Shell International BV analysts Choo Khong and Peter Snowdon forecast here Tuesday that international oil prices would go nowhere but upwards, and that fossil fuels -- oil, natural gas and coal -- would continue to dominate the energy mix until 2025.

"What matters is not the actual number, whether it is US$100 or something else, but the direction of oil prices, which is firmly upwards with some volatility," noted Choo when presenting Shell Global Scenarios to 2025.

They shared the views of the International Energy Agency that China and India, given their sheer sizes and robust economic growth, would play increasingly important roles in the international energy markets.

The Shell report says that China, having doubled its oil demand over the last decade to 6.4 million barrels per day at the present time, has become the world's second largest oil consumer, accounting for almost 40 percent of the increase in global oil demand.
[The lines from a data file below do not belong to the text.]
-- ==== Sys2Proof/Machine/RefTables.lean ====
section
/-! DEFINITION. The reference tables (spec/10_state.md R36, spec/42_table_codec.md R127): the type of the four constant tables, and R127's default contents. REF_TABLES is a parameter "with this default": the state carries the ROM (`State.refTables`), whatever it holds, and the state after reset has the default. PRESUMED: the spec marks the default's bytes "from general knowledge, not in source" (log entry 4). -/

namespace Sys2Proof.Machine

/-- A reference table, in the packed form (R36, R77): 16 counts and a value section of 256 bytes, of which the table's own are
the first sum(counts). -/
structure RefTable where
  counts : Vector Byte 16
  values : Vector Byte 256
deriving DecidableEq, Repr

/-- The number of values of a reference table: |vals| = sum(cnt) (R128). -/
def RefTable.size (t : RefTable) : Nat := (t.counts.toList.map BitVec.toNat).sum

/-- A table written as its counts and values, as R127 lists them. -/
def RefTable.ofLists (counts values : List Byte) : RefTable where
  counts := Vector.ofFn fun i => counts.getD i.val 0
  values := Vector.ofFn fun i => values.getD i.val 0

/-- k = 0, luminance AC (R127). -/
def luminanceAC : RefTable := RefTable.ofLists
  [0x00, 0x02, 0x01, 0x03, 0x03, 0x02, 0x04, 0x03, 0x05, 0x05, 0x04, 0x04, 0x00, 0x00, 0x01, 0x7D]
  ([0x01, 0x02, 0x03, 0x00, 0x04, 0x11, 0x05, 0x12, 0x21, 0x31, 0x41, 0x06, 0x13, 0x51, 0x61, 0x07,
     0x22, 0x71, 0x14, 0x32, 0x81, 0x91, 0xA1, 0x08, 0x23, 0x42, 0xB1, 0xC1, 0x15, 0x52, 0xD1, 0xF0] ++
    [0x24, 0x33, 0x62, 0x72, 0x82, 0x09, 0x0A, 0x16, 0x17, 0x18, 0x19, 0x1A, 0x25, 0x26, 0x27, 0x28,
     0x29, 0x2A, 0x34, 0x35, 0x36, 0x37, 0x38, 0x39, 0x3A, 0x43, 0x44, 0x45, 0x46, 0x47, 0x48, 0x49] ++
    [0x4A, 0x53, 0x54, 0x55, 0x56, 0x57, 0x58, 0x59, 0x5A, 0x63, 0x64, 0x65, 0x66, 0x67, 0x68, 0x69,
     0x6A, 0x73, 0x74, 0x75, 0x76, 0x77, 0x78, 0x79, 0x7A, 0x83, 0x84, 0x85, 0x86, 0x87, 0x88, 0x89] ++
    [0x8A, 0x92, 0x93, 0x94, 0x95, 0x96, 0x97, 0x98, 0x99, 0x9A, 0xA2, 0xA3, 0xA4, 0xA5, 0xA6, 0xA7,
     0xA8, 0xA9, 0xAA, 0xB2, 0xB3, 0xB4, 0xB5, 0xB6, 0xB7, 0xB8, 0xB9, 0xBA, 0xC2, 0xC3, 0xC4, 0xC5] ++
    [0xC6, 0xC7, 0xC8, 0xC9, 0xCA, 0xD2, 0xD3, 0xD4, 0xD5, 0xD6, 0xD7, 0xD8, 0xD9, 0xDA, 0xE1, 0xE2,
     0xE3, 0xE4, 0xE5, 0xE6, 0xE7, 0xE8, 0xE9, 0xEA, 0xF1, 0xF2, 0xF3, 0xF4, 0xF5, 0xF6, 0xF7, 0xF8] ++
    [0xF9, 0xFA])

/-- k = 1, luminance DC (R127). -/
def luminanceDC : RefTable := RefTable.ofLists
  [0x00, 0x01, 0x05, 0x01, 0x01, 0x01, 0x01, 0x01, 0x01, 0x00, 0x00, 0x00, 0x00, 0x00, 0x00, 0x00]
  ([0x00, 0x01, 0x02, 0x03, 0x04, 0x05, 0x06, 0x07, 0x08, 0x09, 0x0A, 0x0B])

/-- k = 2, chrominance AC (R127). -/
def chrominanceAC : RefTable := RefTable.ofLists
  [0x00, 0x02, 0x01, 0x02, 0x04, 0x04, 0x03, 0x04, 0x07, 0x05, 0x04, 0x04, 0x00, 0x01, 0x02, 0x77]
  ([0x00, 0x01, 0x02, 0x03, 0x11, 0x04, 0x05, 0x21, 0x31, 0x06, 0x12, 0x41, 0x51, 0x07, 0x61, 0x71,
     0x13, 0x22, 0x32, 0x81, 0x08, 0x14, 0x42, 0x91, 0xA1, 0xB1, 0xC1, 0x09, 0x23, 0x33, 0x52, 0xF0] ++
    [0x15, 0x62, 0x72, 0xD1, 0x0A, 0x16, 0x24, 0x34, 0xE1, 0x25, 0xF1, 0x17, 0x18, 0x19, 0x1A, 0x26,
     0x27, 0x28, 0x29, 0x2A, 0x35, 0x36, 0x37, 0x38, 0x39, 0x3A, 0x43, 0x44, 0x45, 0x46, 0x47, 0x48] ++
    [0x49, 0x4A, 0x53, 0x54, 0x55, 0x56, 0x57, 0x58, 0x59, 0x5A, 0x63, 0x64, 0x65, 0x66, 0x67, 0x68,
     0x69, 0x6A, 0x73, 0x74, 0x75, 0x76, 0x77, 0x78, 0x79, 0x7A, 0x82, 0x83, 0x84, 0x85, 0x86, 0x87] ++
    [0x88, 0x89, 0x8A, 0x92, 0x93, 0x94, 0x95, 0x96, 0x97, 0x98, 0x99, 0x9A, 0xA2, 0xA3, 0xA4, 0xA5,
     0xA6, 0xA7, 0xA8, 0xA9, 0xAA, 0xB2, 0xB3, 0xB4, 0xB5, 0xB6, 0xB7, 0xB8, 0xB9, 0xBA, 0xC2, 0xC3] ++
    [0xC4, 0xC5, 0xC6, 0xC7, 0xC8, 0xC9, 0xCA, 0xD2, 0xD3, 0xD4, 0xD5, 0xD6, 0xD7, 0xD8, 0xD9, 0xDA,
     0xE2, 0xE3, 0xE4, 0xE5, 0xE6, 0xE7, 0xE8, 0xE9, 0xEA, 0xF2, 0xF3, 0xF4, 0xF5, 0xF6, 0xF7, 0xF8] ++
    [0xF9, 0xFA])

/-- k = 3, chrominance DC (R127). -/
def chrominanceDC : RefTable := RefTable.ofLists
  [0x00, 0x03, 0x01, 0x01, 0x01, 0x01, 0x01, 0x01, 0x01, 0x01, 0x01, 0x00, 0x00, 0x00, 0x00, 0x00]
  ([0x00, 0x01, 0x02, 0x03, 0x04, 0x05, 0x06, 0x07, 0x08, 0x09, 0x0A, 0x0B])

/-- R127's default contents of REF_TABLES, in the order of R36. -/
def defaultRefTables : Vector RefTable 4 := #v[luminanceAC, luminanceDC, chrominanceAC, chrominanceDC]

end Sys2Proof.Machine
end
Yet more worrisome in terms of oil demand is that the energy intensity of China's economic growth, like that of most other developing nations, will continue to increase until the next decade, reaching as high one barrel of oil equivalent for each US$1,000 of output.

So what governments do in the policy field now in order to improve energy efficiency will determine the global energy landscape, energy security and rate of climate change ten years down the road, Snowdon said.

"Measures to improve energy efficiency are the cheapest and fastest way to curb demand growth," he said, while urging governments to put in place incentives and policies that stimulate energy efficiency measures and investment in fuel conservation.

According to the Shell report, the annual increase in proven oil reserves in the world has slowed down from 4.5 percent in the 1980s to one percent in the 1990s, and new oil discoveries have been getting smaller in size.

Hence, Snowdon added, there is now a tightening in the supply-demand balance.
The message from the IEA's World Energy Outlook, which was issued last week, is even starker.


It warned that if governments around the world stick to existing policies, the world's energy needs could well be more than 50 percent higher in 2030 than today, with China and India together accounting for 45 percent of the increase in global energy demand.

Snowdon said that fossil fuels -- oil, gas and coal-- continue to dominate the energy mix worldwide. Of these, coal is set to grow most rapidly, driven largely by power-sector demand in China and India.

The IEA predicts that the consuming countries will come to increasingly rely on imports of oil and gas from the Middle East and Russia, while net oil imports in China and India combined will jump from 5.4 million barrels/day in 2006 to more than 19 million barrels/day in 2030, which is larger than the combined imports of the U.S. and Japan today.

According to Shell, the question now is which price mechanism can be relied upon to generate the appropriate signals, investment and technological developments.

The IEA is more blunt in its policy recommendation, urging governments to let market forces do their job more effectively by removing fuel subsidies that hide the true energy costs.

In many countries, including Indonesia, oil prices often do not reflect the real and full costs of the energy because of government subsidies, thereby hindering the viability of investments in energy efficiency and renewable energy.

Government subsidies keep the gasoline price in Indonesia half the price as that paid by people in Singapore.

But because of the generous subsidies for oil fuels, the oil market in Indonesia has failed to function well as there is no significant demand response to price signals.